[Collected data entries]
________________________
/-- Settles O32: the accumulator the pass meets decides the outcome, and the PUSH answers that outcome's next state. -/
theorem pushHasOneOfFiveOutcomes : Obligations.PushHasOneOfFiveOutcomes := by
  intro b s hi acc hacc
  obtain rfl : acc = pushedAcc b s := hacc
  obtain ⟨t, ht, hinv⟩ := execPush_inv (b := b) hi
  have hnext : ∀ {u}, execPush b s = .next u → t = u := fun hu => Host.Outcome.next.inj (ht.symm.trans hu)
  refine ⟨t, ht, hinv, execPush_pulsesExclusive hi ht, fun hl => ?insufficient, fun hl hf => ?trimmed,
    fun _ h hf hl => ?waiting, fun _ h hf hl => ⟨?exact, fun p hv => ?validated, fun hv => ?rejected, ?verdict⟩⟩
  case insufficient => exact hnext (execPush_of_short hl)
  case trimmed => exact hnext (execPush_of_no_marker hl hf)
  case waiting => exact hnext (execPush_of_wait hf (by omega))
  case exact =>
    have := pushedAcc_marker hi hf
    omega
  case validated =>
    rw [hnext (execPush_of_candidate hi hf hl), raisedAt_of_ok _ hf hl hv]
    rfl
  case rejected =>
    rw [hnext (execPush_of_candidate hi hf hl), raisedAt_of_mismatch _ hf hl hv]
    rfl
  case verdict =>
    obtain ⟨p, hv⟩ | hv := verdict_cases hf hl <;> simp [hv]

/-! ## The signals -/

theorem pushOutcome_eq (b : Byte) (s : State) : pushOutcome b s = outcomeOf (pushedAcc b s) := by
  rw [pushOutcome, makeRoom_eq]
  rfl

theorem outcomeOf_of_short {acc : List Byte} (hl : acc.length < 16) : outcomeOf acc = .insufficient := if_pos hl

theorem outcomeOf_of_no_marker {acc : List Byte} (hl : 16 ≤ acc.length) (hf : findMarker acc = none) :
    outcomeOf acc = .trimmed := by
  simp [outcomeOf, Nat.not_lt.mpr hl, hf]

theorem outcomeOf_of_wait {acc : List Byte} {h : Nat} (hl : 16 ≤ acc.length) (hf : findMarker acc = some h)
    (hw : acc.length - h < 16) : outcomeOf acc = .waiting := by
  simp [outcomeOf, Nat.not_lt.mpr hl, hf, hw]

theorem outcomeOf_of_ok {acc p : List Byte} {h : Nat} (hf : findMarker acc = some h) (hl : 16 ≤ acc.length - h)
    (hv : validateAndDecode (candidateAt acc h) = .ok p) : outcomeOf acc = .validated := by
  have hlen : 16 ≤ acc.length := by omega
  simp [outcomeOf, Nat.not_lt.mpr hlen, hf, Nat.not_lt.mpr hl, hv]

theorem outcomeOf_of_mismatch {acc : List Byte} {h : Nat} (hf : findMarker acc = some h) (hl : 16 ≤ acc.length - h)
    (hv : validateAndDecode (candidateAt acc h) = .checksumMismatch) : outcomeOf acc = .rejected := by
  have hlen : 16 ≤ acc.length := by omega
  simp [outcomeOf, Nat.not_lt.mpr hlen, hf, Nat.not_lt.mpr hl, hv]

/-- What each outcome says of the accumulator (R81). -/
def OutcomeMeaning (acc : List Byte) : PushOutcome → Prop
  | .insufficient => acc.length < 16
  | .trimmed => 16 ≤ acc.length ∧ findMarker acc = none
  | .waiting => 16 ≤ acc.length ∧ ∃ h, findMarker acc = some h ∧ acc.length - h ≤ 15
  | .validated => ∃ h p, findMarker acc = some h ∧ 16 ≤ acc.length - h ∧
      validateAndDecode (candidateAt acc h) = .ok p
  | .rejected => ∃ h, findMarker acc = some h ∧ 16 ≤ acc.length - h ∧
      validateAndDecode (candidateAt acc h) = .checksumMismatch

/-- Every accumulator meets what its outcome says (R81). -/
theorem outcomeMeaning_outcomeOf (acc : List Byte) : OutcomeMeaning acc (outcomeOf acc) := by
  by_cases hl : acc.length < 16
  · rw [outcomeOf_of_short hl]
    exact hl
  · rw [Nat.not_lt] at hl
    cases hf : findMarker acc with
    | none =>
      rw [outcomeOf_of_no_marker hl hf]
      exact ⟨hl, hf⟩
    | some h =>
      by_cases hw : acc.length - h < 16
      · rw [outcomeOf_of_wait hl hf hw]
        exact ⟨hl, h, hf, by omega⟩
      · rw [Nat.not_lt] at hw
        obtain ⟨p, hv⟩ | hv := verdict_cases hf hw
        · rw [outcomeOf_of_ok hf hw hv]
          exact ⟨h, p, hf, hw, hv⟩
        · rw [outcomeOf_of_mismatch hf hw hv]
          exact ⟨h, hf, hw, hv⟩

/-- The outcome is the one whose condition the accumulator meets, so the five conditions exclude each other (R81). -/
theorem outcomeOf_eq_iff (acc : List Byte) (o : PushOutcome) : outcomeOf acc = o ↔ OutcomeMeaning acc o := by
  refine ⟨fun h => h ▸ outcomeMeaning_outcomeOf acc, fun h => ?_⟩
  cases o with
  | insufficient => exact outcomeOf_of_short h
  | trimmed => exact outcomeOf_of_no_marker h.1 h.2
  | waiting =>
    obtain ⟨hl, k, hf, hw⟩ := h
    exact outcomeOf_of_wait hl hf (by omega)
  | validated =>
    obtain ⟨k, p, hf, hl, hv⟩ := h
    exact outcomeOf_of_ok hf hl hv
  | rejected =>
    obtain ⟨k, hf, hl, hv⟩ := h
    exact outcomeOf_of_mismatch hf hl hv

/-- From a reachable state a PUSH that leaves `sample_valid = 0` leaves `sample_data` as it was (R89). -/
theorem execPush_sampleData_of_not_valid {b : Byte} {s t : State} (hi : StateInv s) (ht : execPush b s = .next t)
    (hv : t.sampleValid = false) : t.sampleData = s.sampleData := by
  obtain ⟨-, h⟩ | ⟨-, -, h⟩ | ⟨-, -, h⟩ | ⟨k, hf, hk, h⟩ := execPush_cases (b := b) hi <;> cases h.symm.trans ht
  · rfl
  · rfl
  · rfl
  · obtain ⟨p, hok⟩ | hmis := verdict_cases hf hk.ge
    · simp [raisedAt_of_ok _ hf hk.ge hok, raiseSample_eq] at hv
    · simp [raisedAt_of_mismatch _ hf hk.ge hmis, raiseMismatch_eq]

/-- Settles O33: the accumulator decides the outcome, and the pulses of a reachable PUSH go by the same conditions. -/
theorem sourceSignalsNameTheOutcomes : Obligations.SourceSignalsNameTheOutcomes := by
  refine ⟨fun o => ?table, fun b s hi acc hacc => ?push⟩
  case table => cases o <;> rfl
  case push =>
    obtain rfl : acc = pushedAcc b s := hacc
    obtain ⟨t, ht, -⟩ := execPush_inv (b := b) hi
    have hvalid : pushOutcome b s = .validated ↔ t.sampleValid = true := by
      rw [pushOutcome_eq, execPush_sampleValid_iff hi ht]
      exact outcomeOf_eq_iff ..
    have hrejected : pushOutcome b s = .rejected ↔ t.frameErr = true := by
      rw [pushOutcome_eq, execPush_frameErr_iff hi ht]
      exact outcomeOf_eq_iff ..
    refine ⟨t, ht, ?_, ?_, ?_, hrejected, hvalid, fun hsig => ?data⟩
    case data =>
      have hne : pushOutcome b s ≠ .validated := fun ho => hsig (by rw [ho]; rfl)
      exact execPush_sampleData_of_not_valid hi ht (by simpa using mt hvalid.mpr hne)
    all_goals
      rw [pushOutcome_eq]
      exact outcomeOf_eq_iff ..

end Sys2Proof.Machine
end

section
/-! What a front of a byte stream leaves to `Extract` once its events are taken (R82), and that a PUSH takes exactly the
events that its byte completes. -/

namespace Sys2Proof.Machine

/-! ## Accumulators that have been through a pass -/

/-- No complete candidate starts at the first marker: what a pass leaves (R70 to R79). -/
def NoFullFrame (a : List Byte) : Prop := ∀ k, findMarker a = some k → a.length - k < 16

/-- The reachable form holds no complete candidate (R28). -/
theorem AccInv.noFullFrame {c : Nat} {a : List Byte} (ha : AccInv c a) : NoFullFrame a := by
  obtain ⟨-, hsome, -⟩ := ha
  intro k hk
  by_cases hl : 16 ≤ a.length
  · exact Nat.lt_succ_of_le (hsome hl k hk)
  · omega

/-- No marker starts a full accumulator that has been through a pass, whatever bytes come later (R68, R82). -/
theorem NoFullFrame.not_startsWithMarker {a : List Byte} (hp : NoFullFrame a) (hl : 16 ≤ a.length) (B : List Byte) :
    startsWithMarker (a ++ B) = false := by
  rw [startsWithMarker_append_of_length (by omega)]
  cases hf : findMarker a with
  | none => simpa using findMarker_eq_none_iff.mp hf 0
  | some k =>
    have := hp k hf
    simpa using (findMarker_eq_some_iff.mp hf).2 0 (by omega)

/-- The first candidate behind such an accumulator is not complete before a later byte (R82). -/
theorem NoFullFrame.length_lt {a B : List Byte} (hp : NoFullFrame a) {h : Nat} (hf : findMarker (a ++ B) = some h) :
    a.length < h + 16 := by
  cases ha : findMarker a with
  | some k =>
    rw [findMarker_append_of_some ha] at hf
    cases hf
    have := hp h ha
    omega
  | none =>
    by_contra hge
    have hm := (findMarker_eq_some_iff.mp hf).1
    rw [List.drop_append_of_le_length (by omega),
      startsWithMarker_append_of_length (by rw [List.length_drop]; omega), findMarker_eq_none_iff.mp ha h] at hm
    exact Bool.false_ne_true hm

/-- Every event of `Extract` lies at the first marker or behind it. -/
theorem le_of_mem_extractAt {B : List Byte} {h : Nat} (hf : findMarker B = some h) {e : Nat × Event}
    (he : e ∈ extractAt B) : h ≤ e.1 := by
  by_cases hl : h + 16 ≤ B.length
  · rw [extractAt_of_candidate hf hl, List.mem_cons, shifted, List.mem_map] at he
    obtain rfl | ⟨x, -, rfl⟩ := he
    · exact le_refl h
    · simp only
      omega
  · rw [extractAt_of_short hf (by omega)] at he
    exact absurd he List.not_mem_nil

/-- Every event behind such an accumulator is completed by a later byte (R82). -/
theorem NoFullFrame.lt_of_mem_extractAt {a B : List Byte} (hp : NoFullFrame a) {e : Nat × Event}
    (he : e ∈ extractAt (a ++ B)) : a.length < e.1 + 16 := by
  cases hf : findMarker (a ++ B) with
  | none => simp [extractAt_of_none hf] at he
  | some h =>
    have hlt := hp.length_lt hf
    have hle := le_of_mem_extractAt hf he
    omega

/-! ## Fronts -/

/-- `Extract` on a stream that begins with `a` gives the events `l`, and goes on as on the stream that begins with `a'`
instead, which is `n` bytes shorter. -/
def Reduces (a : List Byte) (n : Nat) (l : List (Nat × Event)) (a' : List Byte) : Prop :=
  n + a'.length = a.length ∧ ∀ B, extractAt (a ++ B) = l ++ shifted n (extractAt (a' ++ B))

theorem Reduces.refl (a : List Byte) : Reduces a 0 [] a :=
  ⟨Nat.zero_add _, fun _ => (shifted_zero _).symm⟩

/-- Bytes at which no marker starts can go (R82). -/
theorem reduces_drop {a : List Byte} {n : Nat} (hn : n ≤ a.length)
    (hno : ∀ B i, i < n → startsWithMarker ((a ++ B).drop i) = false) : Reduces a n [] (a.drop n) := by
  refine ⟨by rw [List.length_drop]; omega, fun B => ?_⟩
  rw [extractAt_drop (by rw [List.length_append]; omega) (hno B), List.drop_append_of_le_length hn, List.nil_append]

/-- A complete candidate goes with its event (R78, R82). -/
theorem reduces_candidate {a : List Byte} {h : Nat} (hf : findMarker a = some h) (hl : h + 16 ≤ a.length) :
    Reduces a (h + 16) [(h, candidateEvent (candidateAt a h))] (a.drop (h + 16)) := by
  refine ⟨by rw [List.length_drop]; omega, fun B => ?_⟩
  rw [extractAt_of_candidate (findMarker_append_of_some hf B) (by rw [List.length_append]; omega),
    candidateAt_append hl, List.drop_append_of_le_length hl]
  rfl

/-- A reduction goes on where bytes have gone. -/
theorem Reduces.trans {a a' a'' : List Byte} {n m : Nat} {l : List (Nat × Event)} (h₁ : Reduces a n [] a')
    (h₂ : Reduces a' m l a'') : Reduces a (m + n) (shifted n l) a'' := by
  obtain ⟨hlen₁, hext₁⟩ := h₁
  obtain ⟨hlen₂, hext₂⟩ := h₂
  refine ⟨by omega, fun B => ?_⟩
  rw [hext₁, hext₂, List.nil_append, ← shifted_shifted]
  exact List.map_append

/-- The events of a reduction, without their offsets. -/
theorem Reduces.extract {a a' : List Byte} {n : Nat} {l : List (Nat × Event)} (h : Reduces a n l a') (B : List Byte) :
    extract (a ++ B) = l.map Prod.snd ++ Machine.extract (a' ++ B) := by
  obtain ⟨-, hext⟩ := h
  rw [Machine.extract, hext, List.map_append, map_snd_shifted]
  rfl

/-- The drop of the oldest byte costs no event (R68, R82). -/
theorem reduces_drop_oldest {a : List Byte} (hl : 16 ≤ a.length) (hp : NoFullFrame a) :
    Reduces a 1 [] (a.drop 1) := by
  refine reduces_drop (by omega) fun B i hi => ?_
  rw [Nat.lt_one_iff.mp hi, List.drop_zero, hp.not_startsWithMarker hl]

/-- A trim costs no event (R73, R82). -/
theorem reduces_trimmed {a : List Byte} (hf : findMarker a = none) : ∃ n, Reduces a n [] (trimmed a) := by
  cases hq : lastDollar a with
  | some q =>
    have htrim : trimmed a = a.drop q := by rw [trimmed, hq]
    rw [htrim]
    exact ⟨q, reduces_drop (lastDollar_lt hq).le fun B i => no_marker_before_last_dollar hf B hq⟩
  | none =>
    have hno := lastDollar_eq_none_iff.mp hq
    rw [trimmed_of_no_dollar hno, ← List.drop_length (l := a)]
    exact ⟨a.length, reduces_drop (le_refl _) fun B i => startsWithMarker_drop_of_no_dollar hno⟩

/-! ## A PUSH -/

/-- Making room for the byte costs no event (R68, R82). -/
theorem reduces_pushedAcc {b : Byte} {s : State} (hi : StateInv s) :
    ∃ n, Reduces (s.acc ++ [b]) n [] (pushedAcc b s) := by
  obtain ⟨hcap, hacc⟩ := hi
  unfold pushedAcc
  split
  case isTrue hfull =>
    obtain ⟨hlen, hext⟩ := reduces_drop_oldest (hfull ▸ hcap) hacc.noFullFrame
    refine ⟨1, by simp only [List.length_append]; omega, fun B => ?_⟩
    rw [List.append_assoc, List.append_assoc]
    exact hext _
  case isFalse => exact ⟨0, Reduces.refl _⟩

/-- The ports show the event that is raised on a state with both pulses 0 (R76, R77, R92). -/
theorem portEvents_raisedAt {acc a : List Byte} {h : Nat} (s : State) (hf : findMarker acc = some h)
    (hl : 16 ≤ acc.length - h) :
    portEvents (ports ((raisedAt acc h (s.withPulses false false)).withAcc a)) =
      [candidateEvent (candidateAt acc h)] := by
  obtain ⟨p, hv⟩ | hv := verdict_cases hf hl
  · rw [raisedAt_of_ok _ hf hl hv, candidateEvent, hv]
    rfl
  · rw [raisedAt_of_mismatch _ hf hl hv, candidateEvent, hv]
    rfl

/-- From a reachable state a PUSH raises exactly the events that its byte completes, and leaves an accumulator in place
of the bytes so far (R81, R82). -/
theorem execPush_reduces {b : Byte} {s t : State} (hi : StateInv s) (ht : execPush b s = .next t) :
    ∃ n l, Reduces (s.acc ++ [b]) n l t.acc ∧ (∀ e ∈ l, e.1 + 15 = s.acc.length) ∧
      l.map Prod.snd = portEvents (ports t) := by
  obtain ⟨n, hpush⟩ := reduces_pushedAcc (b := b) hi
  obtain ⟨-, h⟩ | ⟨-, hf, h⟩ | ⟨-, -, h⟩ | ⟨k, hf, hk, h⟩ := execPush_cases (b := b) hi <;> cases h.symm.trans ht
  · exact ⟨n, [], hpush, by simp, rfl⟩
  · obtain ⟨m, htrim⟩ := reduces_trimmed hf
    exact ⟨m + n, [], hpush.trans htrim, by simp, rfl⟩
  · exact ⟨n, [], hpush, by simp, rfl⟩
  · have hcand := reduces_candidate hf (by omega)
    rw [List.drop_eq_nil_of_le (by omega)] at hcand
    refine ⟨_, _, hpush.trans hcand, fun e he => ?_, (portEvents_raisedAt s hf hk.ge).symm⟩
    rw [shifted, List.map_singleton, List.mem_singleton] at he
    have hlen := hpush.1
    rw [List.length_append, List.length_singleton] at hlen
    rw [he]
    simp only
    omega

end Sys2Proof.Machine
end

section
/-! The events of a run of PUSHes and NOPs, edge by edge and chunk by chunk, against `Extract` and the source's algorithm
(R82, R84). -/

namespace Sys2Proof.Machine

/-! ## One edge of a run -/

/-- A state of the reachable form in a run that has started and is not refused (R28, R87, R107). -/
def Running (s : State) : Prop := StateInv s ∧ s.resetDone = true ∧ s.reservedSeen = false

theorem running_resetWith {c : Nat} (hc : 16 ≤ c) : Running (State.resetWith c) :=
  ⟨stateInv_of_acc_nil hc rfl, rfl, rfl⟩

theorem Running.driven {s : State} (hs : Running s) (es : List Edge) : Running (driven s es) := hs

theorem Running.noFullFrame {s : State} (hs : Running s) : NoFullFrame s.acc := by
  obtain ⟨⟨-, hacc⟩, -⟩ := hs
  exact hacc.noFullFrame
________________________
> _AIM OF THE TASK_: As the answer, set down only the lines from the data above between the one holding "rw [List.drop_append_of_le_length (by" and the one holding "by_cases hl : h + 16 ≤ B.length", inclusive, exactly as they read.

> _SOLUTION FOR THIS PROBLEM_:
    rw [List.drop_append_of_le_length (by omega),
      startsWithMarker_append_of_length (by rw [List.length_drop]; omega), findMarker_eq_none_iff.mp ha h] at hm
    exact Bool.false_ne_true hm

/-- Every event of `Extract` lies at the first marker or behind it. -/
theorem le_of_mem_extractAt {B : List Byte} {h : Nat} (hf : findMarker B = some h) {e : Nat × Event}
    (he : e ∈ extractAt B) : h ≤ e.1 := by
  by_cases hl : h + 16 ≤ B.length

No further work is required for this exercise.